ボスの攻撃と自分の攻撃のタイミングをしっかりと見極めなければならないという時点で厄介なことは間違いないだろう。
そしてまだまだ出てくる案は終わらず、
「気になったんですけど、床や天井に反射機能をつけておけば爆発のトラップの威力を高められたりしないでしょうか?爆風とか直接相手にぶつからないものをいくらか跳ね返すことで与えるダメージの効率を上げるみたいな形で」
「なるほど。それはいろいろなところで使えそうですね。爆発以外にも何かしらの被害を大きくするという使い方の物を考えればいいわけですし」
『それこそ、ばねを使うようなフィールドに上から反射も付与しておけば余計に跳ねるようになって攻略しにくくすることができるのではないか?』
「そういえば跳んだりするような能力がないと突破しづらくなっているばねのフィールドがありましたね。さらに跳ねやすくすればあそこの難易度をさらに上げることもできますか」
「それ、私が『設置』できるんでしょうか?そんなに難しい物だと私がいけない可能性がありますけど」
「あっ、それは~…………」
「おそらく問題ないだろう。転移を使えばどうにかなるはずだ。攻略側とは違って、わざわざそこまで跳ねていく必要もないのだからな』
小さいものから大きいものまで、新しい物から改良案まで。
様々な活用方法が出てくる。また少しダンジョン攻略が面倒なモノへと変わるのだった。
ダンジョンの難化と強化は留まることを知らない。
ちなみにかなり案が出始めると想像の翼を広げ過ぎて、
「ガラスに『反射』を一方だけ『設置』しておくことで、マジックミラーみたいにできたりしないでしょうか?」
「よく分かりませんけど、魔法みたいな鏡ですか?」
『反射』にできる限界を超えたことを始めようとしていた。もちろん、その辺りになると実験してみて失敗するという事が多くなるわけだが。
さすがに伊奈野が考えたような方法でマジックミラーを作ることは難しいのだ。そもそも、『設置』された『反射』が光だけを反射するという理由もないうえに、一方からだけのものを反射するような機能だってついていないのだから。

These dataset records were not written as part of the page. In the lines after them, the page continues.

/-- Queue instructions (R53, R63, R64): a push appends its tokens where 16 entries hold them, a pop takes the oldest entries,
and otherwise the core waits; the wait ends when the operation can be done. Predicated off, a push emits as many void tokens and
a pop drops its entries. Quarters that no popped entry fills stay (the model's choice, log entry 86). -/
def Obligations.QueueInstructions : Prop :=
  ∀ (p : Pos) (s : State),
    let c := s.core p
    let pushed (f : FmtQ) (op : PushOp) (off : Bool) (e : List Token) : Host.Outcome State Fault Refusal :=
      let l := c.outQ (f.q.toNat % 4)
      .next (s.retire p (if l.length + e.length ≤ 16 then
        { c with outq := c.outq.setIfInBounds (f.q.toNat % 4) (l ++ e), pc := c.pc + 1 } else { c with wait := .push op off f }))
    let void (last : Bool) : Token := { data := 0, colour := c.colour, void := true, poison := false, last := last }
    (∀ f : FmtQ, s.ready p f.pr → f.rsv = 0 → c.qEnabled f.q = true →
      let fromV (lastToo : Bool) : List Token := (List.range (f.n1.toNat + 1)).map fun j =>
        { data := BitVec.ofNat 128 (bits (c.vreg f.vr) (128 * j) 128), colour := c.colour, void := false
          poison := bit (c.vpois f.vr) j, last := lastToo && decide (j = f.n1.toNat) }
      (f.q.toNat ≥ 4 → f.pd = 0 →
        (f.rs = 0 → c.accrdPending f.vr.toNat = false →
          exec (.qpushV p f) s = pushed f .v false (fromV false) ∧ exec (.qlast p f) s = pushed f .last false (fromV true)) ∧
        (f.vr = 0 → f.n1 = 0 → exec (.qpushS p f) s = pushed f .s false
          [{ data := BitVec.ofNat 128 (c.sreg f.rs).toNat, colour := c.colour, void := false, poison := c.spois f.rs
             last := false }]) ∧
        (f.vr = 0 → f.rs = 0 → exec (.qvoid p f) s = pushed f .void false (List.replicate (f.n1.toNat + 1) (void false)))) ∧
      (f.q.toNat < 4 → f.rs = 0 →
        let l := c.inQ f.q.toNat
        exec (.qpopV p f) s = .next (s.retire p (if f.n1.toNat < l.length then
          ((({ c with inq := c.inq.setIfInBounds f.q.toNat (l.drop (f.n1.toNat + 1)) }.setP f.pd
            ((l.take (f.n1.toNat + 1)).all fun t => !t.void)).popQuarters f.vr (l.take (f.n1.toNat + 1))).next)
          else { c with wait := .pop true false f }))) ∧
      (f.q.toNat < 4 → f.vr = 0 → f.n1 = 0 →
        (∀ t rest, c.inQ f.q.toNat = t :: rest → exec (.qpopS p f) s = .next (s.retire p
          (({ c with inq := c.inq.setIfInBounds f.q.toNat rest }.setP f.pd (!t.void)).setS f.rs
            (if t.void then 0 else t.data.setWidth 32) t.poison).next)) ∧
        (c.inQ f.q.toNat = [] → exec (.qpopS p f) s = .next (s.retire p { c with wait := .pop false false f }))) ∧
      (f.vr = 0 → f.n1 = 0 → f.pd = 0 → exec (.qstat p f) s = .next (s.wroteS p f.rs
        (qstatWord (if f.q.toNat < 4 then c.inQ f.q.toNat else c.outQ (f.q.toNat - 4))) false))) ∧
    (∀ f : FmtQ, s.readyOff p f.pr → f.rsv = 0 → c.qEnabled f.q = true →
      let popped (vec : Bool) (n : Nat) : Host.Outcome State Fault Refusal :=
        let l := c.inQ f.q.toNat
        .next (s.retire p (if n ≤ l.length then { c with inq := c.inq.setIfInBounds f.q.toNat (l.drop n), pc := c.pc + 1 }
          else { c with wait := .pop vec true f }))
      (f.q.toNat ≥ 4 → f.pd = 0 →
        (f.rs = 0 → exec (.qpushV p f) s = pushed f .v true (List.replicate (f.n1.toNat + 1) (void false)) ∧
          exec (.qlast p f) s = pushed f .last true (List.replicate f.n1.toNat (void false) ++ [void true])) ∧
        (f.vr = 0 → f.n1 = 0 → exec (.qpushS p f) s = pushed f .s true [void false]) ∧
        (f.vr = 0 → f.rs = 0 → exec (.qvoid p f) s = pushed f .void true (List.replicate (f.n1.toNat + 1) (void false)))) ∧
      (f.q.toNat < 4 → (f.rs = 0 → exec (.qpopV p f) s = popped true (f.n1.toNat + 1)) ∧
        (f.vr = 0 → f.n1 = 0 → exec (.qpopS p f) s = popped false 1))) ∧
    (∀ (vec off : Bool) (f : FmtQ) (d : Core), c.wait = .pop vec off f → ({ c with wait := .none } : Core).pop vec off f = some d →
      exec (.queueWaitEnd p) s = .next (s.retire p d)) ∧
    (∀ (op : PushOp) (off : Bool) (f : FmtQ) (d : Core), c.wait = .push op off f →
      ({ c with wait := .none } : Core).push op off f = some d → exec (.queueWaitEnd p) s = .next (s.retire p d))

/-- Tally instructions (R65, R260): an operation on the core's own tally is applied at once, another starts on its way to its
home; TWAIT, TWAITD and TREAD hold the core; the oldest operation of a unit and level arrives and is applied; an answer resumes
issue. INC holds at the maximum; DEC leaves a value that is too small as it is. -/
def Obligations.TallyInstructions : Prop :=
  ∀ (p : Pos) (s : State),
    let c := s.core p
    (∀ f : FmtT, s.ready p f.pr → f.rsv = 0 → (f.one = 1 → f.rs = 0) → f.idx.toNat < tallyRange f.lvl.toNat →
      (f.lvl = 2 → s.hubOwner f.idx.toNat = s.allotOf p.parish) →
      let n := if f.one = 1 then 1 else (c.sreg f.rs).toNat
      let go (t : State) (op : TallyOp) : State :=
        if f.lvl = 0 then t.applyTally { lvl := 0, core := p, idx := f.idx.toNat } op n
        else t.sendTally { src := p, carter := false, lvl := f.lvl, idx := f.idx, op := op, n := n }
      ((f.one = 0 → c.spois f.rs = false) →
        exec (.tinc p f) s = .next ((go s .inc).retire p ((go s .inc).core p).next) ∧
        exec (.tdec p f) s = .next ((go s .dec).retire p ((go s .dec).core p).next) ∧
        exec (.twait p f) s = .next (go (s.setCore p { c with wait := .tally .waitGe f }) .waitGe) ∧
        exec (.twaitd p f) s = .next (go (s.setCore p { c with wait := .tally .waitGeDec f }) .waitGeDec)) ∧
      exec (.tread p f) s = .next (go (s.setCore p { c with wait := .tally .readVal f }) .readVal)) ∧
    (∀ (carter : Bool) (lvl : BitVec 2) (m : TallyMsg),
      s.tallyOps.find? (fun m => decide (m.src = p ∧ m.carter = carter ∧ m.lvl = lvl)) = some m →
      (s.crierReaches m = true → exec (.tallyOperationArrival p carter ⟨lvl, false⟩) s =
        .next (({ s with tallyOps := s.tallyOps.erase m }).applyTally
          { lvl := lvl.toNat, core := p, idx := m.idx.toNat } m.op m.n)) ∧
      exec (.tallyOperationArrival p carter ⟨lvl, true⟩) s = .next (if lvl = 1 then s.bump (parishBase p.parish + 0x3820) else s)) ∧
    (∀ m : TallyMsg, (s.sendTally m).tallyOps = s.tallyOps ++ [{ m with seq := s.crierSeq.get 0 m.src.id }] ∧
      (s.sendTally m).crierSeq.get 0 m.src.id = s.crierSeq.get 0 m.src.id + 1) ∧
    (∀ (op : TallyOp) (f : FmtT) (v : Nat), c.wait = .answer op f v → exec (.tallyAnswer p) s = .next
      (if s.answerReaches p f.lvl.toNat = false then s
       else if op = .readVal then s.retire p ({ c with wait := .none }.setS f.rs (BitVec.ofNat 32 v) false).next
       else s.setCore p { c with wait := .none, pc := c.pc + 1 })) ∧
    (∀ (h : THome) (n src : Nat), (h.lvl = 1 ∨ h.lvl = 2) → s.waitersAt h = [] →
      (s.tallyInc h n src).tally h = Nat.min (s.tally h + n) (if h.lvl = 2 then 4294967295 else 65535) ∧
      (s.tallyDec h n src).tally h = (if n ≤ s.tally h then s.tally h - n else s.tally h))

/-- Launches (R66, R210): a descriptor that passes its checks is copied to the end of its channel; DSTAT reads the channels. -/
def Obligations.CarterLaunch : Prop :=
  ∀ (p : Pos) (f : FmtD) (s : State), s.ready p f.pr → f.rsv = 0 →
    let c := s.core p
    let a := (c.sreg f.ra).toNat
    let d := descOf (c.descWords a)
    (f.rd = 0 → c.spois f.ra = false → a < 2 ^ 18 → descPlace a = true → a % 16 = 0 → (∀ w, s.touchLocal p w a 48 = s) →
      (∀ x ∈ descChecks s p c a, x.1 = false) →
      (c.load.running.length + c.load.waiting.length < 4 → exec (.dld p f) s =
        .next (s.retire p { c with load := { c.load with waiting := c.load.waiting ++ [d] }, pc := c.pc + 1 })) ∧
      (c.store.running.length + c.store.waiting.length < 4 → exec (.dst p f) s =
        .next (s.retire p { c with store := { c.store with waiting := c.store.waiting ++ [d] }, pc := c.pc + 1 }))) ∧
    (f.ra = 0 → exec (.dstat p f) s = .next (s.wroteS p f.rd c.dstat false))

/-- The top-k unit, RAND and SAMPLE (R67 to R70). -/
def Obligations.TopkClass : Prop :=
  ∀ (p : Pos) (f : FmtV) (s : State), s.ready p f.pr → f.vc = 0 →
    let c := s.core p
    (f.vd = 0 → f.mode.toNat < 2 → f.va.toNat * 16 + f.vb.toNat < 64 → exec (.tkinit p f) s = .next (s.retire p
      { c with topk := { k := f.va.toNat * 16 + f.vb.toNat + 1, smallest := bit f.mode 0 }, pc := c.pc + 1 })) ∧
    (f.mode = 0 →
      (f.vd = 0 → f.vb = 0 → c.accrdPending f.va.toNat = false → exec (.tkpush p f) s = .next (s.retire p
        { c with topk := { (lanes (c.vreg f.va)).foldl TopK.offer c.topk with
                           poison := ((lanes (c.vreg f.va)).foldl TopK.offer c.topk).poison || decide (c.vpois f.va ≠ 0) }
                 pc := c.pc + 1 })) ∧
      (f.va = 0 →
        exec (.tkrd p f) s = .next (s.retire p (c.setV f.vd
          (ofLanes ((List.range 16).map fun i => (c.topk.entry (16 * f.vb.toNat + i)).1)) (allQuarters c.topk.poison)).next) ∧
        exec (.tkrdi p f) s = .next (s.retire p (c.setV f.vd
          (ofLanes ((List.range 16).map fun i => (c.topk.entry (16 * f.vb.toNat + i)).2)) (allQuarters c.topk.poison)).next)) ∧
      (f.vb = 0 → c.accrdPending f.va.toNat = false →
        let stream := lane (c.vreg f.va) 0
        let key := s.samplingKey p
        exec (.rand p f) s = .next (s.retire p
          { c.setV f.vd (ofLanes ((List.range 4).flatMap fun i => c.philoxBlock key (c.rngctr + BitVec.ofNat 32 i) stream))
              (allQuarters (bit (c.vpois f.va) 0)) with rngctr := c.rngctr + 4, pc := c.pc + 1 }) ∧
        (let r := c.topk.sample (((c.philoxBlock key c.rngctr stream).head?).getD 0)
         exec (.sample p f) s = .next (s.retire p
          { (c.setV f.vd (ofLanes [r.1]) (allQuarters (bit (c.vpois f.va) 0 || c.topk.poison))).flag { degenerate := r.2 } with
            rngctr := c.rngctr + 1, pc := c.pc + 1 }))))
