-- ==== Sys2Proof/Laws/State.lean ====
section
/-! SUPPORT. The state's updates: for each update of one part of the state and each field, what the field is afterwards; and each
part read after it was written. -/

namespace Sys2Proof.Machine

variable (s : State)

/-! ### Reading back -/

@[simp] theorem State.core_setCore (p : Pos) (c : Core) : (s.setCore p c).core p = c := by simp [State.core, State.setCore]
theorem State.core_setCore_ne {p q : Pos} (c : Core) (h : q.id ≠ p.id) : (s.setCore p c).core q = s.core q := by
  simp [State.core, State.setCore, Tab.get_put_ne _ _ _ h]
@[simp] theorem State.core_updCore (p : Pos) (f : Core → Core) : (s.updCore p f).core p = f (s.core p) := by
  simp [State.updCore]
@[simp] theorem State.core_retire (p : Pos) (c : Core) : (s.retire p c).core p = c := by simp [State.core, State.retire]
theorem State.core_retire_ne {p q : Pos} (c : Core) (h : q.id ≠ p.id) : (s.retire p c).core q = s.core q := by
  simp [State.core, State.retire, Tab.get_put_ne _ _ _ h]
@[simp] theorem State.core_skipCore (p : Pos) : (s.skipCore p).core p = (s.core p).next := by simp [State.skipCore]

@[simp] theorem State.xroad_setXroad (p : Pos) (x : Xroad) : (s.setXroad p x).xroad p = x := by simp [State.xroad, State.setXroad]
theorem State.xroad_setXroad_ne {p q : Pos} (x : Xroad) (h : q.id ≠ p.id) : (s.setXroad p x).xroad q = s.xroad q := by
  simp [State.xroad, State.setXroad, Tab.get_put_ne _ _ _ h]

@[simp] theorem State.parish_setParish (p : Nat) (x : Parish) : (s.setParish p x).parish p = x := by simp [State.parish, State.setParish]
theorem State.parish_setParish_ne {p q : Nat} (x : Parish) (h : q ≠ p) : (s.setParish p x).parish q = s.parish q := by
  simp [State.parish, State.setParish, Tab.get_put_ne _ _ _ h]

@[simp] theorem State.allot_setAllot (p : Nat) (x : Allot) : (s.setAllot p x).allot p = x := by simp [State.allot, State.setAllot]
theorem State.allot_setAllot_ne {p q : Nat} (x : Allot) (h : q ≠ p) : (s.setAllot p x).allot q = s.allot q := by
  simp [State.allot, State.setAllot, Tab.get_put_ne _ _ _ h]

@[simp] theorem State.mc_setMc (p : Nat) (x : Stack) : (s.setMc p x).mc p = x := by simp [State.mc, State.setMc]
theorem State.mc_setMc_ne {p q : Nat} (x : Stack) (h : q ≠ p) : (s.setMc p x).mc q = s.mc q := by
  simp [State.mc, State.setMc, Tab.get_put_ne _ _ _ h]

@[simp] theorem State.port_setPort (p : Nat) (x : Port) : (s.setPort p x).port p = x := by simp [State.port, State.setPort]
theorem State.port_setPort_ne {p q : Nat} (x : Port) (h : q ≠ p) : (s.setPort p x).port q = s.port q := by
  simp [State.port, State.setPort, Tab.get_put_ne _ _ _ h]

@[simp] theorem State.guest_setGuest (p : Nat) (x : Guest) : (s.setGuest p x).guest p = x := by simp [State.guest, State.setGuest]
theorem State.guest_setGuest_ne {p q : Nat} (x : Guest) (h : q ≠ p) : (s.setGuest p x).guest q = s.guest q := by
  simp [State.guest, State.setGuest, Tab.get_put_ne _ _ _ h]

@[simp] theorem State.hp_setHp (p : Nat) (x : HostPort) : (s.setHp p x).hp p = x := by simp [State.hp, State.setHp]
theorem State.hp_setHp_ne {p q : Nat} (x : HostPort) (h : q ≠ p) : (s.setHp p x).hp q = s.hp q := by
  simp [State.hp, State.setHp, Tab.get_put_ne _ _ _ h]

@[simp] theorem State.guard_setGuard (p : Nat) (x : Guard) : (s.setGuard p x).guard p = x := by simp [State.guard, State.setGuard]
theorem State.guard_setGuard_ne {p q : Nat} (x : Guard) (h : q ≠ p) : (s.setGuard p x).guard q = s.guard q := by
  simp [State.guard, State.setGuard, Tab.get_put_ne _ _ _ h]

@[simp] theorem State.red_setRed (p : Nat) (x : Red) : (s.setRed p x).red p = x := by simp [State.red, State.setRed]
theorem State.red_setRed_ne {p q : Nat} (x : Red) (h : q ≠ p) : (s.setRed p x).red q = s.red q := by
  simp [State.red, State.setRed, Tab.get_put_ne _ _ _ h]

そして、こうした反射の流れはダンジョンの事が終わった後でも終わらず続く。
一旦ダンジョンの改装を終わらせたところで、再度骸さんは無限の突破法を考え始めて、
『ダンジョンマスターが使ったと言っていたからマネして、魔導銃でも持たせてみようかと考えたのだ。が。予想より威力が低くてな』
「あったんですか?貴重なものだって聞いた気がしますけど」
『あるにはあったのだ。余のコレクションの中に数個程度だがな』
魔導銃の威力不足。
伊奈野が持っているものとはまた違った構造ではあるのだが、魔力を消費して弾(レーザーでも可)を撃ち出すところは変わらない。
これを『反射』を使って改良し、
「銃口の内側に「反射」を『設置』しておけば、銃口内で威力が分散することを防げますよね」
『ふむ。確かに少し威力が上がった気がするな」
《スキル『武装改良1』を獲得しました》
骸さんが求める水準にまでは達しなかったものの威力を高めることにも成功しスキルまで獲得した。
間違いなく、反射とは使い勝手がいい部類に入る力なのである。
「…………どうやったら勉強に活かせるかな?これで私の速度があげられる気がしないよね」
誰が何と言おうと使い勝手がいい部類なのである。